MY LOSS OF FAITH
Upon phoning
our Solicitor, I expressed my concern regarding Mrs. West's transcripts.
I had been expecting him to give some indication of incredulity about what
I considered, to be a unique allegation, because it was an alleged offence
that was levelled against an independent party, a party that everyone relied
upon to record an accurate account of Court proceedings. We all know that
allegations of tampering with evidence,against the Police, are not unknown,
but when false evidence is presented by them, their motive for tampering
with the evidence, is immediately apparent. When a case against a suspect
is weak some unscrupulous Officers' will fabricate evidence: to secure
a conviction; we all know that. I believe that it is accepted as a well
known fact. As far as I am aware, never had such allegation been made against
a person with absolutely no involvement with the case; other than to faithfully
record, what has been said.
The Solicitor
did not express any surprise. He listened to me, patiently, without once
interrupting. Although I have said that he did not express any indication
of surprise, it does occur to me, that he may well have been surprised,
so much so, that he was gob smacked, which could have accounted for his
silence; stunned silence. When I had finished explaining my concerns, he
informed me that he would be leaving the firm, and that our case would
be passed on to another Solicitor, adding that he would arrange a meeting
with him: the meeting was, subsequently, arranged.
I attended
the meeting, full of hope, naively expecting the Solicitor, who I understood
to be a partner in the firm, to take up the cudgel for me. I left that
meeting in a despondent mood, because the Solicitor, had concluded, that
although he was certain that I was sincere in my belief that the transcripts
had been partially fabricated, he just could not accept that the trial
Judge was responsible. During the course of that meeting I was made to
feel as though it was I, that was the guilty party: for making that
unheard of allegation. Far from trying to assist, that Solicitor appeared
to be trying to convince me that a trial Judge would never involve himself
in such a conspiracy. It could have been no more than an assumption on
his part: he should not have assumed, or pretended such an assumption.
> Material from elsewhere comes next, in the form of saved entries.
-- ==== Sys2Proof/Machine/Ops.lean ====
section
/-! DEFINITION. The named operations over memory, registers, the stack, the display, the keypad, the
timers, the outputs, and taking a fault. Every access of an instruction goes through one of them. -/

namespace Sys2Proof.Machine

open Sys2Proof (Byte Word Reg VF KeyIndex)

/-! ### Memory (spec/20_memory.md) -/

/-- The byte at an address: the listed one, else the reset content (R36). -/
def Memory.read : Memory → Nat → Byte
  | [], a => resetByte a
  | (k, c) :: rest, a => if k = a then c else Memory.read rest a

/-- List a byte at its place in the rising order, in place of an earlier one. -/
def Memory.putCell : Memory → Nat → Byte → Memory
  | [], a, b => [(a, b)]
  | (k, c) :: rest, a, b =>
    if a < k then (a, b) :: (k, c) :: rest
    else if a = k then (a, b) :: rest
    else (k, c) :: Memory.putCell rest a b

/-- Take an address off the list. -/
def Memory.dropCell (m : Memory) (a : Nat) : Memory := m.filter (fun cell => cell.1 ≠ a)

/-- `mem[a] <- b`: a byte equal to the reset content is not listed. -/
def Memory.write (m : Memory) (a : Nat) (b : Byte) : Memory :=
  if b = resetByte a then m.dropCell a else m.putCell a b

/-- The bytes `mem[a] .. mem[a + n - 1]`, lowest address first (R64). -/
def Memory.readBytes (m : Memory) (a n : Nat) : List Byte :=
  (List.range n).map (fun k => m.read (a + k))

/-- Write bytes from address `a` upward (R65). -/
def Memory.writeBytes : Memory → Nat → List Byte → Memory
  | m, _, [] => m
  | m, a, b :: bs => Memory.writeBytes (m.write a b) (a + 1) bs

/-- The canonical form: addresses strictly rising, inside memory, no byte equal to the reset
content of its address. -/
abbrev Memory.wf (m : Memory) : Prop :=
  m.Pairwise (fun p q => p.1 < q.1) ∧ ∀ p ∈ m, p.1 < Config.memSize ∧ p.2 ≠ resetByte p.1

/-- `MemRead(a, n)`: the whole range is checked before any byte is used; the error is the fault and
its info (R64). -/
def memRead (s : State) (a n : Nat) : Except (FatalFault × Nat) (List Byte) :=
  if a + n ≤ Config.memSize then .ok (s.mem.readBytes a n)
  else .error (.memOutOfRange, max a Config.memSize)

/-- `MemWrite(a, n, bs)` with `n` the length of `bs`: the whole range is checked before the first
byte is written (R65). -/
def memWrite (s : State) (a : Nat) (bs : List Byte) : Except (FatalFault × Nat) State :=
  if a + bs.length ≤ Config.memSize then .ok { s with mem := s.mem.writeBytes a bs }
  else .error (.memOutOfRange, max a Config.memSize)

/-! ### Registers (spec/10_state.md R21, R24, R25) -/

/-- `v[x]`. -/
def State.reg (s : State) (x : Reg) : Byte := s.v[x.val]

/-- `v[x] <- b`. -/
def State.setReg (s : State) (x : Reg) (b : Byte) : State := { s with v := s.v.set x.val b }

/-- The registers `v[0] .. v[x]`, in order (spec/43_index_memory.md R184). -/
def State.regsUpTo (s : State) (x : Reg) : List Byte := s.v.toList.take (x.val + 1)

/-- `for i: v[i] <- bs[i]`; the registers past the list are left (spec/43_index_memory.md R185). -/
def State.setRegs (s : State) (bs : List Byte) : State :=
  { s with v := Vector.ofFn fun i : Fin 16 => bs.getD i.val (s.reg i) }

/-- `I <- w`. -/
def State.setI (s : State) (w : Word) : State := { s with I := w }

/-- `npc`, the address after the instruction: `pc + 2` (spec/40_cycle.md R114; log 20). -/
def State.npc (s : State) : Word := s.pc + 2

/-- `pc <- target`. -/
def State.goto (s : State) (target : Word) : State := { s with pc := target }

/-! ### The return stack (R27, R28) -/

/-- Push: write `stack[sp]`, then increment; nothing when 16 addresses are held. -/
def State.push (s : State) (w : Word) : Option State :=
  if h : s.sp.val < 16 then
    some { s with stack := s.stack.set s.sp.val w, sp := ⟨s.sp.val + 1, by omega⟩ }
  else none

/-- Pop: the entry `stack[sp - 1]`, and the state with `sp` one less; nothing when no address is
held. The entry is not erased. -/
def State.pop (s : State) : Option (Word × State) :=
  if h : s.sp.val = 0 then none
  else some (s.stack[s.sp.val - 1]'(by have := s.sp.isLt; omega),
    { s with sp := ⟨s.sp.val - 1, by have := s.sp.isLt; omega⟩ })

/-! ### Outputs and taking a fault (spec/00_scope.md R11, R12) -/

/-- `emit E`: append to the transition's output list (R9, R12). -/
def State.emit (s : State) (e : Event) : State := { s with events := s.events ++ [e] }

/-- The cause codes (spec/60_exceptions.md R245). -/
def FatalFault.code : FatalFault → BitVec 3
  | .pcOutOfBounds => 1
  | .stackOverflow => 2
  | .stackUnderflow => 3
  | .memOutOfRange => 4

/-- `raise F(info)`, applied to the state the cycle began with, so that no write of the cycle takes
effect: the halt latch and the cause are set and the event is emitted; `pc` keeps its value (R11;
spec/40_cycle.md R115; spec/60_exceptions.md R248, R249). There is no return from it but `Reset`
(R250; `State.applyReset`). -/
def State.raise (s : State) (f : FatalFault) (info : Nat) : State :=
  { s.emit (.fault f.code info) with halted := true, cause := f.code }

/-- `Reset`: every piece of the spec's state at its reset value, halted and cause included, and no
event (spec/70_reset_and_hazards.md R280). What the environment still has to do and how many random
bytes it gave are not the machine's to reset (log 30). -/
def State.applyReset (s : State) : State :=
  { State.reset with schedule := s.schedule, draws := s.draws }

/-! ### Fetch (spec/40_cycle.md R112) -/

/-- Both bytes of the word lie inside memory and `pc` is not below `FETCH_LO`. -/
def fetchable (pc : Word) : Bool := fetchLo ≤ pc.toNat && pc.toNat + 1 < Config.memSize

/-- `op[15:8] = mem[pc]`, `op[7:0] = mem[pc + 1]` (spec/20_memory.md R66). -/
def State.fetchWord (s : State) : Word := s.mem.read s.pc.toNat ++ s.mem.read (s.pc.toNat + 1)

/-! ### The display buffer (spec/44_display.md R202, R203) -/

/-- `fb[y][x]`, wrapped to row `y mod 32`, column `x mod 64` (R203). -/
def FrameBuffer.pixel (fb : FrameBuffer) (x y : Nat) : Bool :=
  (fb[y % 32]'(Nat.mod_lt y (by decide))).getLsbD (x % 64)

/-- `Toggle(x, y)`: the only way a single pixel changes (R202). -/
def FrameBuffer.toggle (fb : FrameBuffer) (x y : Nat) : FrameBuffer :=
  fb.set (y % 32) (fb[y % 32]'(Nat.mod_lt y (by decide)) ^^^ BitVec.twoPow 64 (x % 64))
    (Nat.mod_lt y (by decide))

/-- The buffer with every pixel clear. -/
def FrameBuffer.clear : FrameBuffer := Vector.replicate 32 0

/-- A new display buffer, marked dirty (R32). -/
def State.setFrame (s : State) (fb : FrameBuffer) : State := { s with fb := fb, dirty := true }

/-! ### The keypad (R33) -/

/-- `key[j] = 1`: key `j` is down. -/
def State.keyDown (s : State) (j : KeyIndex) : Bool := s.key.getLsbD j.val

/-! ### The timers (spec/60_exceptions.md R255, R256) -/

/-- `DT <- b`. -/
def State.setDT (s : State) (b : Byte) : State := { s with DT := b }

/-- The events of a write of `ST`: the edges of the level `ST != 0` (R256). -/
def soundEdge (old new : Byte) : List Event :=
  if old = 0 ∧ new ≠ 0 then [.soundStart]
  else if old ≠ 0 ∧ new = 0 then [.soundStop]
  else []

/-- `ST <- b`, with the event of the edge. -/
def State.setST (s : State) (b : Byte) : State :=
  { s with ST := b, events := s.events ++ soundEdge s.ST b }

/-- `sound_on`, the level output `ST != 0` (R30, R256). -/
def State.soundOn (s : State) : Bool := s.ST != 0

/-! ### The start of a transition -/

/-- The outputs of the last transition are gone, the rest of the schedule and the random input of
this one are in place (log 1, 2, 3). -/
def State.beginTransition (s : State) (rest : List Transition) (rnd : Option Byte) : State :=
  { s with schedule := rest, rnd := rnd, events := [], reply := .none }

/-- The same for a `Cycle`, which is what ends the time for loading (R282; log 5). -/
def State.beginCycle (s : State) (rest : List Transition) (rnd : Option Byte) : State :=
  { s.beginTransition rest rnd with started := true }

end Sys2Proof.Machine
end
I knew, that there was no direct evidence to implicate the trial Judge,
but I ws convinced that it was he, that had instructed the shorthand writer
to do as she did. The Solicitor would have none of it. My recollection
of that meeting is that the Solicitor acted as if he was Judge Simpson's
defence lawyer. I was made to feel as if I was the accused person; being
asked to justify myself, for making that serious allegation against such
a respected member of his own profession. I should have known better than
to have gone to that meeting with the naive expectation, that I would be
treated with anything other than resentment for making such an allegation.
I should have realized that the allegation is not one that most Solicitors'
would be very keen to pursue, or to become involved in. Even if that Solicitor
acted as any other; upon hearing what must have seemed to be an outlandish
allegation, and even if he had been acting properly, the fact is that I
was made to feel accountable for having the temerity to even suggest that
a Circuit Judge could possibly commit such an act. I do not know what it
would have taken to induce that Solicitor to pursue the matter on my behalf.
He surely could not have expected me to provide him with all of the details,
because conspirators' do their plotting in secrecy. I did make it very
clear to him, that my allegation: that the transcripts are false, could
be supported, and corroborated, by every person who had been in Court:
who had listened to the evidence. I made it clear to him, that the twelve
independent Jurors', would support my allegation, but he poured cold water
over that obvious possibility, which, if it had been pursued, would most
certainly have confirmed my credibility. He poured cold water over it,
by replying, that I could not expect the Jurors' to remember everything
that had been said. They will have remembered the Sergeant's unsolicited
change of evidence, after they had been directed, by Judge Simpson, that
they would be able to examine the handwriting on my custody record, to
determine whether the Sergeant had written the words "Assault Police."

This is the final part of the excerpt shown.